64 bytes from 192.168.0.12: icmp_seq=1 ttl=64 time=0.134 ms
--- 192.168.0.12 ping statistics ---
1 packets transmitted, 1 received, 0% packet loss, time 0ms
rtt min/avg/max/mdev = 0.134/0.134/0.134/0.000 ms
[1][3] = 192.168.0.12
[1][2] = 56(84) bytes of data
[1][3] = 64 bytes
[1][4] = 1
[1][5] = 64
[1][6] = 0.134 ms
[1][7] = 1
[1][8] = 1
[1][9] = 0%
[1][10] = 0ms
[1][11] = 0.134
[1][12] = 0.134
[1][13] = 0.134
[1][14] = 0.000
I think you only need to parse the second line.
As such:
String domainPing = "64 bytes from mil01s16-in-f9.1e100.net (173.194.35.9): icmp_seq=1 ttl=52 time=33.0 ms";
String ipPing = "64 bytes from 192.168.0.12: icmp_seq=1 ttl=64 time=0.134 ms";
String wholeDomainPing = "PING google.com (173.194.35.9) 56(84) bytes of data.\r\n"+
"64 bytes from mil01s16-in-f9.1e100.net (173.194.35.9): icmp_seq=1 ttl=52 time=33.0 ms\r\n\r\n"+
"--- google.com ping statistics ---\r\n"+
"1 packets transmitted, 1 received, 0% packet loss, time 0ms\r\n" +
"rtt min/avg/max/mdev = 33.086/33.086/33.086/0.000 ms";
Pattern pattern = Pattern.compile(
// "[digit] bytes"..... "from [ip]" or "([ip])"
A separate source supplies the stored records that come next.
/-! ### noteLine -/

@[simp] theorem State.noteLine_cycle (s : State) (j a : Nat) : (s.noteLine j a).cycle = s.cycle := rfl
@[simp] theorem State.noteLine_focus (s : State) (j a : Nat) : (s.noteLine j a).focus = s.focus := rfl
@[simp] theorem State.noteLine_schedule (s : State) (j a : Nat) : (s.noteLine j a).schedule = s.schedule := rfl
@[simp] theorem State.noteLine_turnNo (s : State) (j a : Nat) : (s.noteLine j a).turnNo = s.turnNo := rfl
@[simp] theorem State.noteLine_inputs (s : State) (j a : Nat) : (s.noteLine j a).inputs = s.inputs := rfl
@[simp] theorem State.noteLine_cells (s : State) (j a : Nat) : (s.noteLine j a).cells = s.cells := rfl
@[simp] theorem State.noteLine_jobs (s : State) (j a : Nat) : (s.noteLine j a).jobs = s.jobs := rfl
@[simp] theorem State.noteLine_hbm (s : State) (j a : Nat) : (s.noteLine j a).hbm = s.hbm := rfl
@[simp] theorem State.noteLine_sram (s : State) (j a : Nat) : (s.noteLine j a).sram = s.sram := rfl
@[simp] theorem State.noteLine_host (s : State) (j a : Nat) : (s.noteLine j a).host = s.host := rfl
@[simp] theorem State.noteLine_bad (s : State) (j a : Nat) : (s.noteLine j a).bad = s.bad := rfl
@[simp] theorem State.noteLine_memErrs (s : State) (j a : Nat) : (s.noteLine j a).memErrs = s.memErrs := rfl
@[simp] theorem State.noteLine_pcreq (s : State) (j a : Nat) : (s.noteLine j a).pcreq = s.pcreq := rfl
@[simp] theorem State.noteLine_stks (s : State) (j a : Nat) : (s.noteLine j a).stks = s.stks := rfl
@[simp] theorem State.noteLine_dtlb (s : State) (j a : Nat) : (s.noteLine j a).dtlb = s.dtlb := rfl
@[simp] theorem State.noteLine_walks (s : State) (j a : Nat) : (s.noteLine j a).walks = s.walks := rfl
@[simp] theorem State.noteLine_misses (s : State) (j a : Nat) : (s.noteLine j a).misses = s.misses := rfl
@[simp] theorem State.noteLine_moves (s : State) (j a : Nat) : (s.noteLine j a).moves = s.moves := rfl
@[simp] theorem State.noteLine_tiers (s : State) (j a : Nat) : (s.noteLine j a).tiers = s.tiers := rfl
@[simp] theorem State.noteLine_strict (s : State) (j a : Nat) : (s.noteLine j a).strict = s.strict := rfl
@[simp] theorem State.noteLine_poolBase (s : State) (j a : Nat) : (s.noteLine j a).poolBase = s.poolBase := rfl
@[simp] theorem State.noteLine_poolStk (s : State) (j a : Nat) : (s.noteLine j a).poolStk = s.poolStk := rfl
@[simp] theorem State.noteLine_poolN (s : State) (j a : Nat) : (s.noteLine j a).poolN = s.poolN := rfl
@[simp] theorem State.noteLine_poolCap (s : State) (j a : Nat) : (s.noteLine j a).poolCap = s.poolCap := rfl
@[simp] theorem State.noteLine_ctl (s : State) (j a : Nat) : (s.noteLine j a).ctl = s.ctl := rfl
@[simp] theorem State.noteLine_phaseMsgs (s : State) (j a : Nat) : (s.noteLine j a).phaseMsgs = s.phaseMsgs := rfl
@[simp] theorem State.noteLine_phaseCnts (s : State) (j a : Nat) : (s.noteLine j a).phaseCnts = s.phaseCnts := rfl
@[simp] theorem State.noteLine_recordsOut (s : State) (j a : Nat) : (s.noteLine j a).recordsOut = s.recordsOut := rfl
@[simp] theorem State.noteLine_pcNow (s : State) (j a : Nat) : (s.noteLine j a).pcNow = s.pcNow := rfl
@[simp] theorem State.noteLine_loads (s : State) (j a : Nat) : (s.noteLine j a).loads = s.loads := rfl
@[simp] theorem State.noteLine_cache (s : State) (j a : Nat) : (s.noteLine j a).cache = s.cache := rfl
@[simp] theorem State.noteLine_images (s : State) (j a : Nat) : (s.noteLine j a).images = s.images := rfl
@[simp] theorem State.noteLine_nextId (s : State) (j a : Nat) : (s.noteLine j a).nextId = s.nextId := rfl
@[simp] theorem State.noteLine_partErr (s : State) (j a : Nat) : (s.noteLine j a).partErr = s.partErr := rfl
@[simp] theorem State.noteLine_partErrJob (s : State) (j a : Nat) : (s.noteLine j a).partErrJob = s.partErrJob := rfl
@[simp] theorem State.noteLine_clearing (s : State) (j a : Nat) : (s.noteLine j a).clearing = s.clearing := rfl
@[simp] theorem State.noteLine_abandoned (s : State) (j a : Nat) : (s.noteLine j a).abandoned = s.abandoned := rfl
@[simp] theorem State.noteLine_plim (s : State) (j a : Nat) : (s.noteLine j a).plim = s.plim := rfl
@[simp] theorem State.noteLine_throt (s : State) (j a : Nat) : (s.noteLine j a).throt = s.throt := rfl
@[simp] theorem State.noteLine_pnow (s : State) (j a : Nat) : (s.noteLine j a).pnow = s.pnow := rfl
@[simp] theorem State.noteLine_powerMs (s : State) (j a : Nat) : (s.noteLine j a).powerMs = s.powerMs := rfl
@[simp] theorem State.noteLine_mailOp (s : State) (j a : Nat) : (s.noteLine j a).mailOp = s.mailOp := rfl
@[simp] theorem State.noteLine_mailRun (s : State) (j a : Nat) : (s.noteLine j a).mailRun = s.mailRun := rfl
@[simp] theorem State.noteLine_mailErr (s : State) (j a : Nat) : (s.noteLine j a).mailErr = s.mailErr := rfl
@[simp] theorem State.noteLine_nonce (s : State) (j a : Nat) : (s.noteLine j a).nonce = s.nonce := rfl
@[simp] theorem State.noteLine_mailBuf (s : State) (j a : Nat) : (s.noteLine j a).mailBuf = s.mailBuf := rfl
@[simp] theorem State.noteLine_bootOk (s : State) (j a : Nat) : (s.noteLine j a).bootOk = s.bootOk := rfl
@[simp] theorem State.noteLine_coldResets (s : State) (j a : Nat) : (s.noteLine j a).coldResets = s.coldResets := rfl
@[simp] theorem State.noteLine_seamOpen (s : State) (j a : Nat) : (s.noteLine j a).seamOpen = s.seamOpen := rfl
@[simp] theorem State.noteLine_stacksIn (s : State) (j a : Nat) : (s.noteLine j a).stacksIn = s.stacksIn := rfl
@[simp] theorem State.noteLine_shoreIn (s : State) (j a : Nat) : (s.noteLine j a).shoreIn = s.shoreIn := rfl
@[simp] theorem State.noteLine_tide (s : State) (j a : Nat) : (s.noteLine j a).tide = s.tide := rfl
@[simp] theorem State.noteLine_shoreOut (s : State) (j a : Nat) : (s.noteLine j a).shoreOut = s.shoreOut := rfl
@[simp] theorem State.noteLine_msix (s : State) (j a : Nat) : (s.noteLine j a).msix = s.msix := rfl
@[simp] theorem State.noteLine_freeCount (s : State) (j a : Nat) : (s.noteLine j a).freeCount = s.freeCount := rfl
@[simp] theorem State.noteLine_cell (s : State) (j a : Nat) (x : Nat) : (s.noteLine j a).cell x = s.cell x := rfl
@[simp] theorem State.noteLine_job (s : State) (j a : Nat) (x : Nat) : (s.noteLine j a).job x = s.job x := rfl
@[simp] theorem State.noteLine_stk (s : State) (j a : Nat) (x : Nat) : (s.noteLine j a).stk x = s.stk x := rfl
@[simp] theorem State.noteLine_tick (s : State) (j a : Nat) : (s.noteLine j a).tick = s.tick := rfl
@[simp] theorem State.noteLine_cset (s : State) (j a : Nat) (x : Nat) : (s.noteLine j a).cset x = s.cset x := rfl
@[simp] theorem State.noteLine_aset (s : State) (j a : Nat) (x : Nat) : (s.noteLine j a).aset x = s.aset x := rfl
@[simp] theorem State.noteLine_mset (s : State) (j a : Nat) (x : Nat) : (s.noteLine j a).mset x = s.mset x := rfl
@[simp] theorem State.noteLine_port (s : State) (j a : Nat) (x y : Nat) : (s.noteLine j a).port x y = s.port x y := rfl
@[simp] theorem State.noteLine_issue (s : State) (j a : Nat) (x y : Nat) : (s.noteLine j a).issue x y = s.issue x y := rfl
"(\\d+(?=\\sbytes)).*?(((?<=(from\\s))[\\d\\.]+)|((?<=\\()[\\d\\.]+(?=\\))))",
Pattern.MULTILINE
);
Matcher matcher = pattern.matcher(domainPing);
if (matcher.find()) {
System.out.println("Bytes: " + matcher.group(1));
System.out.println("IP: " + matcher.group(2));
}
matcher = pattern.matcher(ipPing);
if (matcher.find()) {
System.out.println("Bytes: " + matcher.group(1));
System.out.println("IP: " + matcher.group(2));
}
matcher = pattern.matcher(wholeDomainPing);
if (matcher.find()) {
System.out.println("Bytes: " + matcher.group(1));
System.out.println("IP: " + matcher.group(2));
}
// etc...
Output:
Bytes: 64
IP: 173.194.35.9
Bytes: 64
IP: 192.168.0.12
Bytes: 64
IP: 173.194.35.9
Edit added example for whole input (first scenario) and Pattern.MULTILINE flag to the Pattern.